> **Required work**:
Copy out each line of the entries below in which the string "core" appears.

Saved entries
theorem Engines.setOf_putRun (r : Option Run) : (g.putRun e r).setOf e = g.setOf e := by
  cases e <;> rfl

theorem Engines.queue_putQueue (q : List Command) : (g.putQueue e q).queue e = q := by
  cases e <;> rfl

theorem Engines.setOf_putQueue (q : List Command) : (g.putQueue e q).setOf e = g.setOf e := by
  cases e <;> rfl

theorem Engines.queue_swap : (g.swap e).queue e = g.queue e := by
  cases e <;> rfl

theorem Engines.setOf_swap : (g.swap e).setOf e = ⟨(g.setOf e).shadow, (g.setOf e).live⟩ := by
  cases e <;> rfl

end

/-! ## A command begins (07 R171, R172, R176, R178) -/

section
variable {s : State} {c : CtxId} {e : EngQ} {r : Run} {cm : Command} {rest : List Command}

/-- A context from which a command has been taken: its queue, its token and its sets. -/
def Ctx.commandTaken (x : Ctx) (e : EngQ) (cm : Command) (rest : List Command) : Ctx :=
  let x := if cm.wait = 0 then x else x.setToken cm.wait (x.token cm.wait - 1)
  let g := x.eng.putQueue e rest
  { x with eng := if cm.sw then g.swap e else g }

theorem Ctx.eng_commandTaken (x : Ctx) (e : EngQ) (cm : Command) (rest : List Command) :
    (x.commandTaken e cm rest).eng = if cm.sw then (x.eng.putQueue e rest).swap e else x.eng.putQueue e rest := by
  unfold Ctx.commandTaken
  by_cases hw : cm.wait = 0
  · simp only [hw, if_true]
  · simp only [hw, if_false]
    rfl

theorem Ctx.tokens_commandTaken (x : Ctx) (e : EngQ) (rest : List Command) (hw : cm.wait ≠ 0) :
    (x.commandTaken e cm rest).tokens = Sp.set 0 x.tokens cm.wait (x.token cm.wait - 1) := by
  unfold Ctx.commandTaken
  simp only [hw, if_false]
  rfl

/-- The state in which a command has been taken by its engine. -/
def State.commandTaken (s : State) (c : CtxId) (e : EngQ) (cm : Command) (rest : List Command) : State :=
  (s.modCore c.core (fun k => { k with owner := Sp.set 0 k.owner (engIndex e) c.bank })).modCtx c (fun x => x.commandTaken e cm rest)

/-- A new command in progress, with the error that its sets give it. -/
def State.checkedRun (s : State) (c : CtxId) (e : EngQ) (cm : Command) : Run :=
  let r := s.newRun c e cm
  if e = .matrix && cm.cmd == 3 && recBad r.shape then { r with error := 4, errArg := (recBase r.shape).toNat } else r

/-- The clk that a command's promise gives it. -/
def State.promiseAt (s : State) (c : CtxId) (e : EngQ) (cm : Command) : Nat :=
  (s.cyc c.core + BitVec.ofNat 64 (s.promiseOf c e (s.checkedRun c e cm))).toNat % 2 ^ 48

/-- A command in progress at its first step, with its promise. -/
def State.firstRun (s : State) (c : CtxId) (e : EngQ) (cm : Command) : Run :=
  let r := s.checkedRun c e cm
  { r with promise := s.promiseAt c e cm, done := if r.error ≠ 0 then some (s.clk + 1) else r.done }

> **Task response**:
  (s.modCore c.core (fun k => { k with owner := Sp.set 0 k.owner (engIndex e) c.bank })).modCtx c (fun x => x.commandTaken e cm rest)
  (s.cyc c.core + BitVec.ofNat 64 (s.promiseOf c e (s.checkedRun c e cm))).toNat % 2 ^ 48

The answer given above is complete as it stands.